Source material

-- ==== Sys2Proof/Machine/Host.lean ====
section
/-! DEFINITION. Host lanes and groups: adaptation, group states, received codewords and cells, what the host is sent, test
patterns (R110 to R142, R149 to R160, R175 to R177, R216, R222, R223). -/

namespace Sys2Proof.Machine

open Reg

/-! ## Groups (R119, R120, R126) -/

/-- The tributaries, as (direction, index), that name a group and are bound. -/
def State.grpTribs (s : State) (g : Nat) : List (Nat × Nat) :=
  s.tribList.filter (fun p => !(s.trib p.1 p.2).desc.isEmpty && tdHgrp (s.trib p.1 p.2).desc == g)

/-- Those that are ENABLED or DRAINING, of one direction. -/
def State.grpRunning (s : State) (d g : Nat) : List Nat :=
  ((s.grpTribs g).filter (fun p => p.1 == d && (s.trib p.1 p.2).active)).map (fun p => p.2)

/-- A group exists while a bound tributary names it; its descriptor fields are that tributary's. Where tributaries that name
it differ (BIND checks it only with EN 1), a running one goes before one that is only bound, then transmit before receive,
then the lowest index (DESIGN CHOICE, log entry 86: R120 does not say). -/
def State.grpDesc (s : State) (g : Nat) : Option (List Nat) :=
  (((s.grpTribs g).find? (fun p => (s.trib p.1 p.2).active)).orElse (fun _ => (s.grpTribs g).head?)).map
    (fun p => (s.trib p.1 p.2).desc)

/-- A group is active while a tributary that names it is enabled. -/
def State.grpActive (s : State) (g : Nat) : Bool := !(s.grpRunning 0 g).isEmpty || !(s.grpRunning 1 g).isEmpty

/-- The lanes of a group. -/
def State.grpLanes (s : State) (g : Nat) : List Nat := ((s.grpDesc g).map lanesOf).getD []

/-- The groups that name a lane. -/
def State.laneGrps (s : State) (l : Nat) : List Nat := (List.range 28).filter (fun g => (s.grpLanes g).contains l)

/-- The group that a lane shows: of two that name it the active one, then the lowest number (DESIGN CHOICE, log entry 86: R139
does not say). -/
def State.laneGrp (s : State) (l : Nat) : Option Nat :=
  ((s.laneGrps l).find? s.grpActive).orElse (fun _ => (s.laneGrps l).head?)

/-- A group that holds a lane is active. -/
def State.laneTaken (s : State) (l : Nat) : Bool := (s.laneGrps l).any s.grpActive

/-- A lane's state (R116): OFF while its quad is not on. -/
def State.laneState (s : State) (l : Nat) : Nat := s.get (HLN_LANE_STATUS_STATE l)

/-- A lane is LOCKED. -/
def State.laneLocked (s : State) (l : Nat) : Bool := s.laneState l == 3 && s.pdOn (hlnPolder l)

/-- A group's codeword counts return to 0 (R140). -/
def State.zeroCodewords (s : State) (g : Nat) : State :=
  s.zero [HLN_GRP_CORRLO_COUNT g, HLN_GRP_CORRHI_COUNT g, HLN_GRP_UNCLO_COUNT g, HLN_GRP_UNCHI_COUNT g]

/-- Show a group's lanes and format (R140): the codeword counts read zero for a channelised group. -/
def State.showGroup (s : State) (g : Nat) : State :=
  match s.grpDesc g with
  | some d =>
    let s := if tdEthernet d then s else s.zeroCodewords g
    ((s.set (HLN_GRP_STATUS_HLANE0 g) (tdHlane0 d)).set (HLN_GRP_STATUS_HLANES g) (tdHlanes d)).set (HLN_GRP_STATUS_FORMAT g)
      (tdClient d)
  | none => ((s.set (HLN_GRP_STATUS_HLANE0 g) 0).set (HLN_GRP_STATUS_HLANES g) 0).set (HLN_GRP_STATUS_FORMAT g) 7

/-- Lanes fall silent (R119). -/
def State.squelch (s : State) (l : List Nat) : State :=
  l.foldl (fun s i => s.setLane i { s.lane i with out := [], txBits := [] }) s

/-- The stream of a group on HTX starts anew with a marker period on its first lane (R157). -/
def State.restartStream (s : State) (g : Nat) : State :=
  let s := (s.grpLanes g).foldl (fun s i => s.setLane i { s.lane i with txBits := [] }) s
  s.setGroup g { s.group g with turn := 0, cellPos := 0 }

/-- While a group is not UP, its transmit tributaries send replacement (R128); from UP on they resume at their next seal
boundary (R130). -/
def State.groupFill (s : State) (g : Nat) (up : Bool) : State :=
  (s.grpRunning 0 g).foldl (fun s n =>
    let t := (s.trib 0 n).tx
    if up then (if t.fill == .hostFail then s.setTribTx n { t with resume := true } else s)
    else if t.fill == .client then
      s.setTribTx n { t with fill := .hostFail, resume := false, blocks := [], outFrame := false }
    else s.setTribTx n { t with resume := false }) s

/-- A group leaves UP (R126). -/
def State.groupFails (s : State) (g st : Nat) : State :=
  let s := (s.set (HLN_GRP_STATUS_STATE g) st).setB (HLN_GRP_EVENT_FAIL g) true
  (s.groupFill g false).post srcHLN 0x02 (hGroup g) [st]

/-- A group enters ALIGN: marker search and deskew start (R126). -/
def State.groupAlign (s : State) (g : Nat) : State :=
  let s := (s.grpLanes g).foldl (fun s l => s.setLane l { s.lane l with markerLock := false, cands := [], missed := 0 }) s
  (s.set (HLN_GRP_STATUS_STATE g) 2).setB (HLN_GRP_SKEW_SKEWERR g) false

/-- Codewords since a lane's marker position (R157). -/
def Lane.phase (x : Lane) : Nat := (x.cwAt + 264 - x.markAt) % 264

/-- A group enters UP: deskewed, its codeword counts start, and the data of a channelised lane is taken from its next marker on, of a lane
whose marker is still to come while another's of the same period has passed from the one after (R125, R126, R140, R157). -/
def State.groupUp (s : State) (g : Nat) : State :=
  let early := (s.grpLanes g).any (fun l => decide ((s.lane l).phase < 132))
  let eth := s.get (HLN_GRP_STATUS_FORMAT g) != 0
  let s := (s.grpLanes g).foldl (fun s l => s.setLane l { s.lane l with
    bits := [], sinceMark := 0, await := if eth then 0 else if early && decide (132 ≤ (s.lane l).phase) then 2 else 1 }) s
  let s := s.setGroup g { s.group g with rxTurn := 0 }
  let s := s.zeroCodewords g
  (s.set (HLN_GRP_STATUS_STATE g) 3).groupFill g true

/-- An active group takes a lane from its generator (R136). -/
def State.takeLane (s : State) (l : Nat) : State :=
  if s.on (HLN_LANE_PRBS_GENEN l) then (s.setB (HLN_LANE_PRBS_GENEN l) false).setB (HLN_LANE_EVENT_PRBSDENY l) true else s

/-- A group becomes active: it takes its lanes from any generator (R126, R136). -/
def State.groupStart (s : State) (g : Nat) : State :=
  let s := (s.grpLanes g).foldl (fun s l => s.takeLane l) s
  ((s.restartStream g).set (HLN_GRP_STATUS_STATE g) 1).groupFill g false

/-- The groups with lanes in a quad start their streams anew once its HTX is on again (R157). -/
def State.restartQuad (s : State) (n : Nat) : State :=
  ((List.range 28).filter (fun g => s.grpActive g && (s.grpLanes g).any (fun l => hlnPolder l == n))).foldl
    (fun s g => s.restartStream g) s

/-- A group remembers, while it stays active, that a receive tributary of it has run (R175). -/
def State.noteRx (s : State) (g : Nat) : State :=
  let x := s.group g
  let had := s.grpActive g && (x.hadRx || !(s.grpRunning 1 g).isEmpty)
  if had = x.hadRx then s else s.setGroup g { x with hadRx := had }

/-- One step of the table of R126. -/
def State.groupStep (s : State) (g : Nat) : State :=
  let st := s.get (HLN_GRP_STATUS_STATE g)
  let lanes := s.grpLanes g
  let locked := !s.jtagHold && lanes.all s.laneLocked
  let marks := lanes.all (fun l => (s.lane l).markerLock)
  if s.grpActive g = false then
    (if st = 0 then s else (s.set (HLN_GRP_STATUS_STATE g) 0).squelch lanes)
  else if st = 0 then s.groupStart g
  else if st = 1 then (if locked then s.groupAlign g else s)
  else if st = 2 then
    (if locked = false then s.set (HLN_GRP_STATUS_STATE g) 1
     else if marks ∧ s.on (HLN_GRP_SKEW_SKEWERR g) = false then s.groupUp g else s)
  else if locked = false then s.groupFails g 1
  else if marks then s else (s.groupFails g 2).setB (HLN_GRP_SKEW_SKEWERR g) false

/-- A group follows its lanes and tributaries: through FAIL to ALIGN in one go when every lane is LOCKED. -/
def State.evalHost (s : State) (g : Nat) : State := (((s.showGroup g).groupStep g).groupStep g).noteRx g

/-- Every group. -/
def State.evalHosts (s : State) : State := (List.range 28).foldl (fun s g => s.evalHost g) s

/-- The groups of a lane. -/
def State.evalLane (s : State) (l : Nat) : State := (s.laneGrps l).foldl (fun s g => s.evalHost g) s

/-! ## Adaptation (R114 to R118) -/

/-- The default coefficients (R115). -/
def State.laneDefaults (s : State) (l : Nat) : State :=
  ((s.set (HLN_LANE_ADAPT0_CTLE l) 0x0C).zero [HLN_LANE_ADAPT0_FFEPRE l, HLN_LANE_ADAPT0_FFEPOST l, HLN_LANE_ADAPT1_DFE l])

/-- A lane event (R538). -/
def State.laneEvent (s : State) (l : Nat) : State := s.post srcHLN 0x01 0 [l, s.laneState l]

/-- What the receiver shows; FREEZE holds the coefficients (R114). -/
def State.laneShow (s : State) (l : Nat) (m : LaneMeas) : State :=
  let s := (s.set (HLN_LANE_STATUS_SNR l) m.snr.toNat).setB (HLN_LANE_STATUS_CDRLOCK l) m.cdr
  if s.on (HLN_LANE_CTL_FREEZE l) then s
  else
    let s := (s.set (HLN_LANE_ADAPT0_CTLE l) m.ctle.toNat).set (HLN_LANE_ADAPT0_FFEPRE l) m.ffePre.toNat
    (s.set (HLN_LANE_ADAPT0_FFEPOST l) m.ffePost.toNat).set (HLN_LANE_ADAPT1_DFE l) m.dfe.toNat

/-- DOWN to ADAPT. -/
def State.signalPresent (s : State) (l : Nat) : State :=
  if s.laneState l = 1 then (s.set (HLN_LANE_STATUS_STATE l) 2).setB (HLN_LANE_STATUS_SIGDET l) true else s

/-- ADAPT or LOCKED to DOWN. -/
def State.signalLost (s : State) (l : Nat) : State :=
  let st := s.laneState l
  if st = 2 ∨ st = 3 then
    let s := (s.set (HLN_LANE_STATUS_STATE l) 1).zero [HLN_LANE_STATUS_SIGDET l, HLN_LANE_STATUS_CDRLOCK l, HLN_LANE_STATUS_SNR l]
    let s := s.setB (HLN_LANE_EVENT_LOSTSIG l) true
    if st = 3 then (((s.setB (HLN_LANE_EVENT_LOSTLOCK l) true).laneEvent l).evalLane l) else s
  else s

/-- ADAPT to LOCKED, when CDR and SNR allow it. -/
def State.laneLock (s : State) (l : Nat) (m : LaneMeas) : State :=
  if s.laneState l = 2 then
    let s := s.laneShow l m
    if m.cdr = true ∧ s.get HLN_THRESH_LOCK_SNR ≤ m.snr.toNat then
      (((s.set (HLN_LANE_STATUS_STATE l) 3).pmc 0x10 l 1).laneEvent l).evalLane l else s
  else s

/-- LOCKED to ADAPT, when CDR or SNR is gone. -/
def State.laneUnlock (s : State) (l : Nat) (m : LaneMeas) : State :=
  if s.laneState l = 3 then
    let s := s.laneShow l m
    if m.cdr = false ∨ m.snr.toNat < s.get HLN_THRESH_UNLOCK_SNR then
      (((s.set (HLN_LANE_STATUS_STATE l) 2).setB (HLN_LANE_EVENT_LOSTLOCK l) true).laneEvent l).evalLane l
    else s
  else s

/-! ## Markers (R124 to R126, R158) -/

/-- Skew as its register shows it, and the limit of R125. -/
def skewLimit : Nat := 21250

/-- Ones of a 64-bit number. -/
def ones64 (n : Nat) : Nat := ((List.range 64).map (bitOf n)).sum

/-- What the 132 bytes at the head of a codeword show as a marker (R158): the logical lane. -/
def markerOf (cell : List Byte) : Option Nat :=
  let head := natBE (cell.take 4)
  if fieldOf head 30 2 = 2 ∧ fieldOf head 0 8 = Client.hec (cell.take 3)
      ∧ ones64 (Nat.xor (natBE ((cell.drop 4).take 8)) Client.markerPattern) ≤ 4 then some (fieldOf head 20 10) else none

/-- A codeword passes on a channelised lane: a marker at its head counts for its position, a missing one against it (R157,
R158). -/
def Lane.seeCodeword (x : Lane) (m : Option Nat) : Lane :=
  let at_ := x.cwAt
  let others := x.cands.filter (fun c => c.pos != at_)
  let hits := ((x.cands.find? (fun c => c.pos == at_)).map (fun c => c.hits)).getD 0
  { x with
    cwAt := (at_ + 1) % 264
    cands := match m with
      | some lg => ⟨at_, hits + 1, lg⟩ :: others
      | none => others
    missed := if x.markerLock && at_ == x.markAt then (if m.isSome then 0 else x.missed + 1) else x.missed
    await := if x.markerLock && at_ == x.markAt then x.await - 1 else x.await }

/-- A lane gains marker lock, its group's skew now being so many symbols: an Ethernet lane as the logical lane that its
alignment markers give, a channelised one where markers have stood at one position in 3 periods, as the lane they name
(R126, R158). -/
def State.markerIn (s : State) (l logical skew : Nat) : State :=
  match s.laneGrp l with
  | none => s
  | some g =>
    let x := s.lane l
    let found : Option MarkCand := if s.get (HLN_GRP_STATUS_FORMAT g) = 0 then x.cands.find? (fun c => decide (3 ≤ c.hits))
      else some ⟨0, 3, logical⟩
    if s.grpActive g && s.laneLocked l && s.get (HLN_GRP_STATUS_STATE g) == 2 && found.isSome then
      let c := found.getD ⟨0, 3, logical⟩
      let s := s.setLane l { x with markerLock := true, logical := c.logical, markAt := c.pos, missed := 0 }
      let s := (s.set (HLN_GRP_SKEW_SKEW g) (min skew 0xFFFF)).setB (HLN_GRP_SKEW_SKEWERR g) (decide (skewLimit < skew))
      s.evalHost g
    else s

==

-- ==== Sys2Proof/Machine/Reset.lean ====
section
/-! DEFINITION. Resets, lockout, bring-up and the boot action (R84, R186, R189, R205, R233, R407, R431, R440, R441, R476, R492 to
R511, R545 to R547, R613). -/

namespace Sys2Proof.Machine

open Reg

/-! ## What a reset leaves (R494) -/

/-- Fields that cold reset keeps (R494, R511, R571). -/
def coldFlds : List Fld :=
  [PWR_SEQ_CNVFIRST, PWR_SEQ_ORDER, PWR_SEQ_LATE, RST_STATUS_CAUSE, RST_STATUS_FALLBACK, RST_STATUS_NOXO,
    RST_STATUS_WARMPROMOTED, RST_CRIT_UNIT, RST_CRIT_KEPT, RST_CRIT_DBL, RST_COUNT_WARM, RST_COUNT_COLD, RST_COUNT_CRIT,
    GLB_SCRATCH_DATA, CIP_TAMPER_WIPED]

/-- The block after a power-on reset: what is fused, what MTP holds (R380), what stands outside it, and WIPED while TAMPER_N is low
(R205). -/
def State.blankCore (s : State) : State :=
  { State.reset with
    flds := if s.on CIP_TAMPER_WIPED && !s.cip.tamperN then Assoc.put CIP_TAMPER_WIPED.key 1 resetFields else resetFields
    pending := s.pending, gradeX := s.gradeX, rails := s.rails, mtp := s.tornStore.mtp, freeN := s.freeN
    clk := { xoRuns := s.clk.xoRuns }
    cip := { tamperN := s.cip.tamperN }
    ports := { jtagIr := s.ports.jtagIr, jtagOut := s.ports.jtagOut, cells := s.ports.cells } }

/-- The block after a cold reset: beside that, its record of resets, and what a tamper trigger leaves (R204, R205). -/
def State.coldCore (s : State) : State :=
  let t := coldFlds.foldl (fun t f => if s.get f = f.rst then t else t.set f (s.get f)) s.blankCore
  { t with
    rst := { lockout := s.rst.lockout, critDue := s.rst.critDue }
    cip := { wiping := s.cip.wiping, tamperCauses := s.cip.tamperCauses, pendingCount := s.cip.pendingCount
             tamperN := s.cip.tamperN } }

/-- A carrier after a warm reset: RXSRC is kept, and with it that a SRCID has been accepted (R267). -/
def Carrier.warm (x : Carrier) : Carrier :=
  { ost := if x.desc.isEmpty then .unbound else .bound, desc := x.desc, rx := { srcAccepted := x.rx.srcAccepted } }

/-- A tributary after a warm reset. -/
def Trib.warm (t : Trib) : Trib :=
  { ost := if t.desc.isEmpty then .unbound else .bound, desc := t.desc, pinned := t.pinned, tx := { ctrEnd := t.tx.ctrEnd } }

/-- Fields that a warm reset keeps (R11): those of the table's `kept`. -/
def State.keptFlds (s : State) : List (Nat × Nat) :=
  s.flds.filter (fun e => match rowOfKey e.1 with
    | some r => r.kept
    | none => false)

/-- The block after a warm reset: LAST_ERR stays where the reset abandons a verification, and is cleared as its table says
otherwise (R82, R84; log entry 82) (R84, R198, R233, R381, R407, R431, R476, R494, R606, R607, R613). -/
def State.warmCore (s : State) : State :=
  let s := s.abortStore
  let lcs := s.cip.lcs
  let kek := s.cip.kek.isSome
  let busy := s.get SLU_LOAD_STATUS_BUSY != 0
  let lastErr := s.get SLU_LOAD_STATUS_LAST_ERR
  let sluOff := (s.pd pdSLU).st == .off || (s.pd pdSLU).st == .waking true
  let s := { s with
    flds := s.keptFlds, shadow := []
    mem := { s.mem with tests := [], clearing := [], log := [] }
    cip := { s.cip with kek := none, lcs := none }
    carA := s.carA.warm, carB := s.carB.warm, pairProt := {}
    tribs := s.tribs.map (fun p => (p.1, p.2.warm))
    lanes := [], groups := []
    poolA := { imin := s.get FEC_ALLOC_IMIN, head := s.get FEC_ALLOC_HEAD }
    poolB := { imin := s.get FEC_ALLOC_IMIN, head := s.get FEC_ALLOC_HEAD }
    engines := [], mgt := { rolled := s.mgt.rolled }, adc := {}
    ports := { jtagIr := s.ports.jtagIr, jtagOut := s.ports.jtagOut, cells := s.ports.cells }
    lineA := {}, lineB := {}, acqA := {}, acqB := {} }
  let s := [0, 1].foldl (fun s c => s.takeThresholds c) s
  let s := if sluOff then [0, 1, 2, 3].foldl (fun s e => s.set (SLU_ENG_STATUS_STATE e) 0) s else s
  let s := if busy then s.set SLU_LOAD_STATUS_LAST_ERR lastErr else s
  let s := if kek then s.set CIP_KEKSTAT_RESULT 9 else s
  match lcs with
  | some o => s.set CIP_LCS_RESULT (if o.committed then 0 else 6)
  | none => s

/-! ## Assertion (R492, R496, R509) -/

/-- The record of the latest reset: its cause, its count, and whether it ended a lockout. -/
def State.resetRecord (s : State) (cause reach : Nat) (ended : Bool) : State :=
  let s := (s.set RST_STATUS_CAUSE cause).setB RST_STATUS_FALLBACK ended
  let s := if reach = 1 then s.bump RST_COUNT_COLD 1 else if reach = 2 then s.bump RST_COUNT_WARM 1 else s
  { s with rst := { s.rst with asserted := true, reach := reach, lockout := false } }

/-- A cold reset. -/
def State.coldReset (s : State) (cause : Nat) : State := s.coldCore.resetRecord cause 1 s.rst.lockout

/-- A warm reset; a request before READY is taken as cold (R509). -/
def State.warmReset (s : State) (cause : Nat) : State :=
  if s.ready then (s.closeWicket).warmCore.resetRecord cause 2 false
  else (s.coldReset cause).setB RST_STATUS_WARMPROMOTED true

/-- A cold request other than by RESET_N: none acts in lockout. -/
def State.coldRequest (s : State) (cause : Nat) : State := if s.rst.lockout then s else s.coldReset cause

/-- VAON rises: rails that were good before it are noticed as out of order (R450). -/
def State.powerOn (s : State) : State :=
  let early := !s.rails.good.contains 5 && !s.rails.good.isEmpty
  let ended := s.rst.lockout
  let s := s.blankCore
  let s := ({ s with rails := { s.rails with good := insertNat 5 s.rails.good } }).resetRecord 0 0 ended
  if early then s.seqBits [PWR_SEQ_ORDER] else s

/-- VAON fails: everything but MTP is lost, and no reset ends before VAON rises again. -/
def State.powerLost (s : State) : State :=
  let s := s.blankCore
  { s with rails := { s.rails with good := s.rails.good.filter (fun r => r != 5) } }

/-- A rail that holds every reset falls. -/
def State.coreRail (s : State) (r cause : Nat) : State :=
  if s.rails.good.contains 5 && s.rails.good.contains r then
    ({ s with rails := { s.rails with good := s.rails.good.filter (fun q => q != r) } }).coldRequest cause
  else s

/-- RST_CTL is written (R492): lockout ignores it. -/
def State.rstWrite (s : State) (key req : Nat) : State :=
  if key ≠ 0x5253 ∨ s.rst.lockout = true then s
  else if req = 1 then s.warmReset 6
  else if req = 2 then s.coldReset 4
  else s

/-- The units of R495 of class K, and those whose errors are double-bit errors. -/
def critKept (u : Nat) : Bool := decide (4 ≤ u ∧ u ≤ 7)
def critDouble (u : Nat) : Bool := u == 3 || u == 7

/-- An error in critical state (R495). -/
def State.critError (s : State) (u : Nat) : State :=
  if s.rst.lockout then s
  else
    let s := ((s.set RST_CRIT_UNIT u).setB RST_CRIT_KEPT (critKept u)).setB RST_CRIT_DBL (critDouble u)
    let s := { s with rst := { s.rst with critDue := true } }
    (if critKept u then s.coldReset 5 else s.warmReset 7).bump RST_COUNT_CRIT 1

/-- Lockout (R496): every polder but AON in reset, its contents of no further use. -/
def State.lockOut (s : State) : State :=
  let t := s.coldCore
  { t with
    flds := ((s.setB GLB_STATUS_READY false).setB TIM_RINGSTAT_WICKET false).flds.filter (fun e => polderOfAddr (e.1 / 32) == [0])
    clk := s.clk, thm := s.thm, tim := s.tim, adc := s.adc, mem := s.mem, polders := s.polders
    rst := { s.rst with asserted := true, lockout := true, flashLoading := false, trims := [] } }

Exercise requirements
Please filter the entries for the word "coldCore" and copy the lines that have it.

Answer space
def State.coldCore (s : State) : State :=
def State.coldReset (s : State) (cause : Nat) : State := s.coldCore.resetRecord cause 1 s.rst.lockout
  let t := s.coldCore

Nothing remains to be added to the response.